Work required
Look through the listing below and write out exactly the lines from the line with "let x := s.tim.nsc" to the line with "(R20, R161). -/", both included, and no others.
+++ Data excerpts
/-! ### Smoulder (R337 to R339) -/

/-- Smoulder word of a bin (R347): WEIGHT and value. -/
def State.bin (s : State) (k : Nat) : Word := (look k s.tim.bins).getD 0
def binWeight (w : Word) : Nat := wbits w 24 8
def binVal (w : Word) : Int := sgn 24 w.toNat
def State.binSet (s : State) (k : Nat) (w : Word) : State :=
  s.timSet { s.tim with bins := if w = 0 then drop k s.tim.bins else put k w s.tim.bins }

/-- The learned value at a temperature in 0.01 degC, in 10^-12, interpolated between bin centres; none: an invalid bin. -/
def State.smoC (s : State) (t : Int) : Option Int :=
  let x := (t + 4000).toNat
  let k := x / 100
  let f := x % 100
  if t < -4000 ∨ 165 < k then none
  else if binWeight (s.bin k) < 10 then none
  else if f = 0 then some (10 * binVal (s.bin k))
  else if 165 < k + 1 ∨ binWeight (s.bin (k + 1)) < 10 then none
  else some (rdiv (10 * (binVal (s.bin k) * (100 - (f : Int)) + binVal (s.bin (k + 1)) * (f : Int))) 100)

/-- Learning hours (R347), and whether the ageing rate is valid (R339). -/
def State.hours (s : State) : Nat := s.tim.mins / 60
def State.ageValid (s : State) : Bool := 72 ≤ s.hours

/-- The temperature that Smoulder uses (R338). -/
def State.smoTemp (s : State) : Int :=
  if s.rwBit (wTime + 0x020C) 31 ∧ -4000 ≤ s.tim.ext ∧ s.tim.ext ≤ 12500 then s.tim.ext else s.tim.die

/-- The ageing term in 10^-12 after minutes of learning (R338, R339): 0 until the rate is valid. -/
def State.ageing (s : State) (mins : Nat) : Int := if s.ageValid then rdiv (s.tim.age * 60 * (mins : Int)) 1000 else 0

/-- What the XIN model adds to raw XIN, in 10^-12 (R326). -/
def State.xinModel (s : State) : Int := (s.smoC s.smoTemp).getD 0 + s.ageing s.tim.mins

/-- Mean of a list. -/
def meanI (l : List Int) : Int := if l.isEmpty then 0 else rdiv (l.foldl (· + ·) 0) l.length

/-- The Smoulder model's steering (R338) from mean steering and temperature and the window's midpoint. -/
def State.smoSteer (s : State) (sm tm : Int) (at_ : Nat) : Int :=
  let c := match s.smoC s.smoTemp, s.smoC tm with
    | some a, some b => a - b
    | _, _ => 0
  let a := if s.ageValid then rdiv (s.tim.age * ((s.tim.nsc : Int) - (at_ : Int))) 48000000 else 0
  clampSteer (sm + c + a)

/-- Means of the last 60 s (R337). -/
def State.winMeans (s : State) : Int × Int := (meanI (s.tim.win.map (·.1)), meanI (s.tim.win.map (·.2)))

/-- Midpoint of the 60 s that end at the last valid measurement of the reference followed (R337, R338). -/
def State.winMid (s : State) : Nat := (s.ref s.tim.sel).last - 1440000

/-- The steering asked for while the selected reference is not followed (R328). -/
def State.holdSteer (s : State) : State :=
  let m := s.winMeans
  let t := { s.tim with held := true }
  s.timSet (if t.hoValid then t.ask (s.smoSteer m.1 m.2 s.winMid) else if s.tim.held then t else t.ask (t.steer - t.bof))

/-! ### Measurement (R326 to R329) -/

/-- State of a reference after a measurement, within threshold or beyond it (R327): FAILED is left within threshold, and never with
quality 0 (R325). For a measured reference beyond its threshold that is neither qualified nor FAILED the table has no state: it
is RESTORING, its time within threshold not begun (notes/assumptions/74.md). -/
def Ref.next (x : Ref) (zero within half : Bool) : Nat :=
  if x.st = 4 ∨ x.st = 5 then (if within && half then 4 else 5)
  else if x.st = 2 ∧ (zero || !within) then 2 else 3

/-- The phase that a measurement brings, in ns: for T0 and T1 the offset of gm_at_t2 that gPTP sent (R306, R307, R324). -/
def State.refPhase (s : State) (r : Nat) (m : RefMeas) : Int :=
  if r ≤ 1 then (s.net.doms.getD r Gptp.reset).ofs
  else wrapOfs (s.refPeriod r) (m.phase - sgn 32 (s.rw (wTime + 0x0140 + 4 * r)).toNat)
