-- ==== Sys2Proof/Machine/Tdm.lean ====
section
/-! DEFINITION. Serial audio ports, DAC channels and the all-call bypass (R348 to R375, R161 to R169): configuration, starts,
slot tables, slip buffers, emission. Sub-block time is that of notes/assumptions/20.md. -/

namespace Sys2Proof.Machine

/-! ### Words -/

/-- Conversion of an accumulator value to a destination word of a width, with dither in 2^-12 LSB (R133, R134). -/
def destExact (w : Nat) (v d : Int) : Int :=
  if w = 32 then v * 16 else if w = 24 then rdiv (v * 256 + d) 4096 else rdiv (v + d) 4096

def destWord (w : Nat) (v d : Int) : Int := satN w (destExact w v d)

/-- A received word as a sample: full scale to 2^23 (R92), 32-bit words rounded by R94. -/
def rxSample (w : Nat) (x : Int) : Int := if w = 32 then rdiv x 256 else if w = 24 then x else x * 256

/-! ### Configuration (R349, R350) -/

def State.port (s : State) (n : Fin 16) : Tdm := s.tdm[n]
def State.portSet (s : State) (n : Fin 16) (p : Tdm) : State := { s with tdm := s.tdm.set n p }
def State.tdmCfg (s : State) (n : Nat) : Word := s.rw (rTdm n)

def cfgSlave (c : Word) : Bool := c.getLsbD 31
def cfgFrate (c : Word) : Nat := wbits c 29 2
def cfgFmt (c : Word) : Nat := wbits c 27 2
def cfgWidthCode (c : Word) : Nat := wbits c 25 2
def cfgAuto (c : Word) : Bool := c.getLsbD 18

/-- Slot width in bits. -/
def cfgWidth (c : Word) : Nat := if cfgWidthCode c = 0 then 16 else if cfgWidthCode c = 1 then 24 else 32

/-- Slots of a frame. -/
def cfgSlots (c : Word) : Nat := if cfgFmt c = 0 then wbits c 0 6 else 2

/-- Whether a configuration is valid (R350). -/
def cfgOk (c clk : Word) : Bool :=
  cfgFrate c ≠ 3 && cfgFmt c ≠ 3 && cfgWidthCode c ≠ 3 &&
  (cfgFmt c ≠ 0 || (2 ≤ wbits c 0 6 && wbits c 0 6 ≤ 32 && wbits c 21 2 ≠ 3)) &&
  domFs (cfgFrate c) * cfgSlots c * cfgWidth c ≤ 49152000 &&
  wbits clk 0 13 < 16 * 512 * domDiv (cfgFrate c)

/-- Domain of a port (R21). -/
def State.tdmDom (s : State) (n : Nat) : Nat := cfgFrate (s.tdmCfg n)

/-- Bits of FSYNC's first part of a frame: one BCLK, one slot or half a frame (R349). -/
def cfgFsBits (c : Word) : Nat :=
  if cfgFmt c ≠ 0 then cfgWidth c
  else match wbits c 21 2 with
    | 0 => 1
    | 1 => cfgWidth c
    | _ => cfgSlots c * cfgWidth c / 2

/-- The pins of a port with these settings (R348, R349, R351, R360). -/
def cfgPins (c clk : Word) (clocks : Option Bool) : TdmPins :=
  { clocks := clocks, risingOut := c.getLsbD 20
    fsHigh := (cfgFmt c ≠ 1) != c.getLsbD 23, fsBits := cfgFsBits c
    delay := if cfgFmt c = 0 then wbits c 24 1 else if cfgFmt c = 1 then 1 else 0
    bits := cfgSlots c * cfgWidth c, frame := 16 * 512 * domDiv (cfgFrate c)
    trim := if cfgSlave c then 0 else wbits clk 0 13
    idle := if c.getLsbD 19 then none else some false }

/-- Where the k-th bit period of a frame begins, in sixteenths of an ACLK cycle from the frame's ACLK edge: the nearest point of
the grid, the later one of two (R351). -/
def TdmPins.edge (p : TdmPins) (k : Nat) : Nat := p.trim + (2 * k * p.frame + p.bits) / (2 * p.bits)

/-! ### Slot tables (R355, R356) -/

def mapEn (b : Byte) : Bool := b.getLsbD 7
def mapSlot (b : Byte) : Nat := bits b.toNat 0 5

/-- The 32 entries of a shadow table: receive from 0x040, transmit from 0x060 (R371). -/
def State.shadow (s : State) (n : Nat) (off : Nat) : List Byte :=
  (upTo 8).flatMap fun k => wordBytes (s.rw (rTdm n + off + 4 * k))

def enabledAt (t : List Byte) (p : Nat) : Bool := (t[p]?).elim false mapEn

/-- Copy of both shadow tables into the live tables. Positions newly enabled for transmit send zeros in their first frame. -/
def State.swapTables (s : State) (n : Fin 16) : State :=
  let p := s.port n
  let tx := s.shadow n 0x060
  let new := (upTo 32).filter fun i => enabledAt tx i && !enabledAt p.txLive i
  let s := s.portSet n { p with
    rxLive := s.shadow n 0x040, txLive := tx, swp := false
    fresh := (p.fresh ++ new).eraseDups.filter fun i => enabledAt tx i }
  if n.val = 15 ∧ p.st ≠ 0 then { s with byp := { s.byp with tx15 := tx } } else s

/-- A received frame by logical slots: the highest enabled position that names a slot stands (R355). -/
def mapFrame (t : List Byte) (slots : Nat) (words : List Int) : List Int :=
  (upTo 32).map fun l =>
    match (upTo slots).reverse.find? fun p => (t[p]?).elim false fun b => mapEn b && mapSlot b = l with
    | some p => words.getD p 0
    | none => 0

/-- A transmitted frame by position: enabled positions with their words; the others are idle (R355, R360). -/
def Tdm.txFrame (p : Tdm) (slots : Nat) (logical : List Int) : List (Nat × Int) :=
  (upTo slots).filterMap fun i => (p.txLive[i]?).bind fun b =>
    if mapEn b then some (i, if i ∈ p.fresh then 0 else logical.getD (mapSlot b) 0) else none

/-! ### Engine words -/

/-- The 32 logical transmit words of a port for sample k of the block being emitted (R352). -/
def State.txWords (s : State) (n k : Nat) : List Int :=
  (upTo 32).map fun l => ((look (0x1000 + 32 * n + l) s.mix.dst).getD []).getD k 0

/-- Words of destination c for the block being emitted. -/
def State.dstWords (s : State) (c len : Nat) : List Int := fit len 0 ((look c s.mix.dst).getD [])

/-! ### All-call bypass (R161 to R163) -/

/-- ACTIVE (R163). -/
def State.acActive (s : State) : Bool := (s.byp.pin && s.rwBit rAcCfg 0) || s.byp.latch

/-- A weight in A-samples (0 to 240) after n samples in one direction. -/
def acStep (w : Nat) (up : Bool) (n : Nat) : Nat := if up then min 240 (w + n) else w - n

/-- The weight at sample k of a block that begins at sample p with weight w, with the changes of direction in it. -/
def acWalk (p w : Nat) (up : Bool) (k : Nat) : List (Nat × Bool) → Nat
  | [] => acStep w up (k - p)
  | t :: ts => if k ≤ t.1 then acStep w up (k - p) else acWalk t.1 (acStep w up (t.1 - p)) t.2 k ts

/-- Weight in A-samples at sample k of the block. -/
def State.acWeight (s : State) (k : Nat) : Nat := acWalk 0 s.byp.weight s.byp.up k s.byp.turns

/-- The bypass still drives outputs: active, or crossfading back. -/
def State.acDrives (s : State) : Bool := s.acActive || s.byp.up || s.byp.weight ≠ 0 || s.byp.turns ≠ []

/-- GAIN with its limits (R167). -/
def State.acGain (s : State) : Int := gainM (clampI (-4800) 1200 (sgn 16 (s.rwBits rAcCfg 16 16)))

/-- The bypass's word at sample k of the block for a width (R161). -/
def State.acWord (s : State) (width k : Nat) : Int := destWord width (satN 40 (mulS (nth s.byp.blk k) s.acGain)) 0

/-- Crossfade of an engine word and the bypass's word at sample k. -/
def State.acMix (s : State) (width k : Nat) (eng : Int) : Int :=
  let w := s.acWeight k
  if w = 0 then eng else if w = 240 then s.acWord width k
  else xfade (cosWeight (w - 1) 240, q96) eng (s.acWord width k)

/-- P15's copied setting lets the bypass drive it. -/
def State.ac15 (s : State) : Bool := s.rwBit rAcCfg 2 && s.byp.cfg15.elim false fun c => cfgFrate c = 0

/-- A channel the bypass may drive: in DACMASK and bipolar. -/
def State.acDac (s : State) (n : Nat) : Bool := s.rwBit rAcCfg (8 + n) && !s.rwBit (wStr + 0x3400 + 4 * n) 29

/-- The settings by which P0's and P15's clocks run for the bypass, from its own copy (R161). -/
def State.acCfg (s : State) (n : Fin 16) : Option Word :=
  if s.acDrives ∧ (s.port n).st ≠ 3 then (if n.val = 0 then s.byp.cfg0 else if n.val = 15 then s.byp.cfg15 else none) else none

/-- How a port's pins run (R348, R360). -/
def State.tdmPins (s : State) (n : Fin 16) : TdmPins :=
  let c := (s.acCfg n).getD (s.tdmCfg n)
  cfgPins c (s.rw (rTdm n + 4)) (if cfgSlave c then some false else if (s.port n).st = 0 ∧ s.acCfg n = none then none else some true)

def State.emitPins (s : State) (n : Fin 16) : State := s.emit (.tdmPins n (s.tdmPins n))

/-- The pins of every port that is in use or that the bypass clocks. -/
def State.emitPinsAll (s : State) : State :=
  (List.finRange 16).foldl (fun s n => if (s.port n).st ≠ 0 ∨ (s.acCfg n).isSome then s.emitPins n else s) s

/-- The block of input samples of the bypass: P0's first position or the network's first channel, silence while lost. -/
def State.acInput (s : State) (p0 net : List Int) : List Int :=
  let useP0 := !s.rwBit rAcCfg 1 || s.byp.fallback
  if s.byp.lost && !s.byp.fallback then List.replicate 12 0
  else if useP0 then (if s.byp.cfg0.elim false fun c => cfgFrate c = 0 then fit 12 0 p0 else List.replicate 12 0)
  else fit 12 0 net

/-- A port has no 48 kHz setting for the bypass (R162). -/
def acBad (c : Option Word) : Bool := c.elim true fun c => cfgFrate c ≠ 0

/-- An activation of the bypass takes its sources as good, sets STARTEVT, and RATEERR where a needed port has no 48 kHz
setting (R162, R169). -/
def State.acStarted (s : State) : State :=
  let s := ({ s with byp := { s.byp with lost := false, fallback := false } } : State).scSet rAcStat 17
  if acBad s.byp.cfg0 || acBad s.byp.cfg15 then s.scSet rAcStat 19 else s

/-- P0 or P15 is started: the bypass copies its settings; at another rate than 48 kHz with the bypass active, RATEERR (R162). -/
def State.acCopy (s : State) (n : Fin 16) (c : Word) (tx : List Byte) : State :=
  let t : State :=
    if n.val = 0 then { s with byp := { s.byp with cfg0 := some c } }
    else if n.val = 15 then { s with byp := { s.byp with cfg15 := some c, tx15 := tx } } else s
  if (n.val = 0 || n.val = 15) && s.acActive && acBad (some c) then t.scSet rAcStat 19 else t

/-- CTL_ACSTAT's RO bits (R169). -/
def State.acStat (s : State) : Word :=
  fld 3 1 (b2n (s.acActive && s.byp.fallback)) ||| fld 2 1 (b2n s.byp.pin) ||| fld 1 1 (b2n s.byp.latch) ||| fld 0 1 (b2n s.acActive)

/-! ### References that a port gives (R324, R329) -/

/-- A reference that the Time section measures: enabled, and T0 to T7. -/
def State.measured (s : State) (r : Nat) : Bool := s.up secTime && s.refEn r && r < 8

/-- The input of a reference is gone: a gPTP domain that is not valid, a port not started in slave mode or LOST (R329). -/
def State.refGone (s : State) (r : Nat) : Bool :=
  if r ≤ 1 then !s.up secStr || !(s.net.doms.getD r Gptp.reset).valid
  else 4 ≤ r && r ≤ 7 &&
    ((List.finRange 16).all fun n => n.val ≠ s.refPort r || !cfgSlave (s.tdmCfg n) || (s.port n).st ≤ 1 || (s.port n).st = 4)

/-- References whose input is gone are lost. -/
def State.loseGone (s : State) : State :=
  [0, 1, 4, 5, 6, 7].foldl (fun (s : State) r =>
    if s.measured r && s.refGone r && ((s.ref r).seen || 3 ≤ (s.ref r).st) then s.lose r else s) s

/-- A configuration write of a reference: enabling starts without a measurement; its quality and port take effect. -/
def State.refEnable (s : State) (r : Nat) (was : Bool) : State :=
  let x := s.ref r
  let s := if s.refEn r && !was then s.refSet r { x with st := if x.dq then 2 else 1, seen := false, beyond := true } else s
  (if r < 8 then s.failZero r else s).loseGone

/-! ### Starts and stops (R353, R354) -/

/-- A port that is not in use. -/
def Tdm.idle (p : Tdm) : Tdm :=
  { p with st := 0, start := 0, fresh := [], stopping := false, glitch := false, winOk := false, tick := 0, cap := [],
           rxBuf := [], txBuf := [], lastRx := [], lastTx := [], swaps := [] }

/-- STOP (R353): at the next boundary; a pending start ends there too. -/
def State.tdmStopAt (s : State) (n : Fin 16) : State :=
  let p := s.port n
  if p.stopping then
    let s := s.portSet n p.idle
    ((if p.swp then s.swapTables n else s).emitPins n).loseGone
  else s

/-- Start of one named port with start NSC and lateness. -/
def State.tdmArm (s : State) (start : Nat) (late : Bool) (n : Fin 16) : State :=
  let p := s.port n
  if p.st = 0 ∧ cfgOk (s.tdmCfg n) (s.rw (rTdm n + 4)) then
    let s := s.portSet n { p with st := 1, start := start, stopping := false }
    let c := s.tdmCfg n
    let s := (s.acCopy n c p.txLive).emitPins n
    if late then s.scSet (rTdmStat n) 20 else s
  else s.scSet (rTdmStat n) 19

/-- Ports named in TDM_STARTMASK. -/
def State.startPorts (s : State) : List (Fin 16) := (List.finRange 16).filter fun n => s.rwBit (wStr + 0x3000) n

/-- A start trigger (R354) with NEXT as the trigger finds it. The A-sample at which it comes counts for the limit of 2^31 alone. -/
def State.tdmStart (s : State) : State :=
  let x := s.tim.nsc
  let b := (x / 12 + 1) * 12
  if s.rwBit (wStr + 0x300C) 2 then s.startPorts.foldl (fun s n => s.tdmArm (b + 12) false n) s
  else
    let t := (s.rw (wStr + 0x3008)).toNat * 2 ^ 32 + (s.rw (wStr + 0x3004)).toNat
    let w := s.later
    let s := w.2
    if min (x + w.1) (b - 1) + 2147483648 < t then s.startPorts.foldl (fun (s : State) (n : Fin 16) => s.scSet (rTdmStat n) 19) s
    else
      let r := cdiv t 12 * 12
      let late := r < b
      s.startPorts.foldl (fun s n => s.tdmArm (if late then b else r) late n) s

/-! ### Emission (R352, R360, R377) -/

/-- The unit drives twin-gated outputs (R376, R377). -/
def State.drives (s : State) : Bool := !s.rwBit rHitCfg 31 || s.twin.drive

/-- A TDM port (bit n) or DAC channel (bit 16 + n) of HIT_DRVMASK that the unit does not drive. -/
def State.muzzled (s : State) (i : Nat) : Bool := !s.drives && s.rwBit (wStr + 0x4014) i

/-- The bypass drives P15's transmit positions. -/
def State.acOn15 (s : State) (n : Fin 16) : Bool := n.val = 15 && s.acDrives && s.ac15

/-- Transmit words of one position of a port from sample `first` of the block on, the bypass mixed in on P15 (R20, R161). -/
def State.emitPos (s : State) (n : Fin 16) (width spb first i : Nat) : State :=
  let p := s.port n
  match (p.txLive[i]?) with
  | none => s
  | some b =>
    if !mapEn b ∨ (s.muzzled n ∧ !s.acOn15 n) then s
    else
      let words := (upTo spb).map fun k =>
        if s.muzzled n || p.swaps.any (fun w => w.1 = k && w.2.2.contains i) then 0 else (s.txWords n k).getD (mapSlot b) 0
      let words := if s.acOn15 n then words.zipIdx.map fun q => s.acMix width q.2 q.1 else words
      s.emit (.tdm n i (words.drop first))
++++++
+++ Data excerpts
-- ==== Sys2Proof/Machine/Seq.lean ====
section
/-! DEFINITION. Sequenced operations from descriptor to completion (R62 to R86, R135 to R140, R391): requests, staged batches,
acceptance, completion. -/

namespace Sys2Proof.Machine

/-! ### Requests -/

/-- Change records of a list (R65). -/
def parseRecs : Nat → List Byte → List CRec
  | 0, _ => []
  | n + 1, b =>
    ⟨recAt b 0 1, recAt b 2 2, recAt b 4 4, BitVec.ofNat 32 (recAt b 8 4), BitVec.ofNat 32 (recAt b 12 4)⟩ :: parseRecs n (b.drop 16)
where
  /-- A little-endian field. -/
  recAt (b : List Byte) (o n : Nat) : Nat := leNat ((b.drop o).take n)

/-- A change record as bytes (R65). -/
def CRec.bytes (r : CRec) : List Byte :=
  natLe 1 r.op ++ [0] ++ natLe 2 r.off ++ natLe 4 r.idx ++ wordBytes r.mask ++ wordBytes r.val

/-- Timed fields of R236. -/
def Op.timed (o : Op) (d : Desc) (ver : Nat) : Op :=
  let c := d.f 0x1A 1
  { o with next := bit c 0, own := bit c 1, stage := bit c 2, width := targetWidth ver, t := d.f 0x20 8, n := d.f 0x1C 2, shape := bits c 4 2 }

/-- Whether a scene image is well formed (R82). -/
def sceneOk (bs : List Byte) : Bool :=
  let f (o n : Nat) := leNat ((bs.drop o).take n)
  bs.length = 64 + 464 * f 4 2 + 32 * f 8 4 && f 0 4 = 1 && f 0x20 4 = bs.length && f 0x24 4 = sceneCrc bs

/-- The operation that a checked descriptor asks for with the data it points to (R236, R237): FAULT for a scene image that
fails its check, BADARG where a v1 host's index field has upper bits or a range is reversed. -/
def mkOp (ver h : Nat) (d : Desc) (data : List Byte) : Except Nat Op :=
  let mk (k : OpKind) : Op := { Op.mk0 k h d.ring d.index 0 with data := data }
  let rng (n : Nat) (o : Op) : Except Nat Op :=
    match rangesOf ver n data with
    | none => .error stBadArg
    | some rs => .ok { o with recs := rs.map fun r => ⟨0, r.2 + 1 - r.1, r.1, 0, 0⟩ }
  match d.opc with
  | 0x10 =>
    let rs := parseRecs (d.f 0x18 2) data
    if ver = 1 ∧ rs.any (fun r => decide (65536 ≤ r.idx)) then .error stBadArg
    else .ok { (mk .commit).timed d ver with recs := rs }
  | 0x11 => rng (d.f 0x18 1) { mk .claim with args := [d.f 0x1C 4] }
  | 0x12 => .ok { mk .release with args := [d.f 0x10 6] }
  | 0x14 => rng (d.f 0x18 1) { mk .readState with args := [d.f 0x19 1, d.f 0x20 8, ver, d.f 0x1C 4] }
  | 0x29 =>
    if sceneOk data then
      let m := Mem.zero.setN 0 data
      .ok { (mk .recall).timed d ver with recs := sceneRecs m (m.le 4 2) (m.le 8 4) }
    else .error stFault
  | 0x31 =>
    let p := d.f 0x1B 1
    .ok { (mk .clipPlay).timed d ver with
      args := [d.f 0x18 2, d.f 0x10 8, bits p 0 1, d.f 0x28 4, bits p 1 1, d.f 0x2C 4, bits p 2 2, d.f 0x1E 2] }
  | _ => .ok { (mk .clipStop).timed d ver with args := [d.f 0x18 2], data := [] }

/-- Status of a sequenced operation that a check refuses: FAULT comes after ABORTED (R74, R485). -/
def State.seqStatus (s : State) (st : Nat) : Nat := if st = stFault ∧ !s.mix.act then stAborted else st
++++++
Answer for this exercise
  let x := s.tim.nsc
  let b := (x / 12 + 1) * 12
  if s.rwBit (wStr + 0x300C) 2 then s.startPorts.foldl (fun s n => s.tdmArm (b + 12) false n) s
  else
    let t := (s.rw (wStr + 0x3008)).toNat * 2 ^ 32 + (s.rw (wStr + 0x3004)).toNat
    let w := s.later
    let s := w.2
    if min (x + w.1) (b - 1) + 2147483648 < t then s.startPorts.foldl (fun (s : State) (n : Fin 16) => s.scSet (rTdmStat n) 19) s
    else
      let r := cdiv t 12 * 12
      let late := r < b
      s.startPorts.foldl (fun s n => s.tdmArm (if late then b else r) late n) s

/-! ### Emission (R352, R360, R377) -/

/-- The unit drives twin-gated outputs (R376, R377). -/
def State.drives (s : State) : Bool := !s.rwBit rHitCfg 31 || s.twin.drive

/-- A TDM port (bit n) or DAC channel (bit 16 + n) of HIT_DRVMASK that the unit does not drive. -/
def State.muzzled (s : State) (i : Nat) : Bool := !s.drives && s.rwBit (wStr + 0x4014) i

/-- The bypass drives P15's transmit positions. -/
def State.acOn15 (s : State) (n : Fin 16) : Bool := n.val = 15 && s.acDrives && s.ac15

/-- Transmit words of one position of a port from sample `first` of the block on, the bypass mixed in on P15 (R20, R161). -/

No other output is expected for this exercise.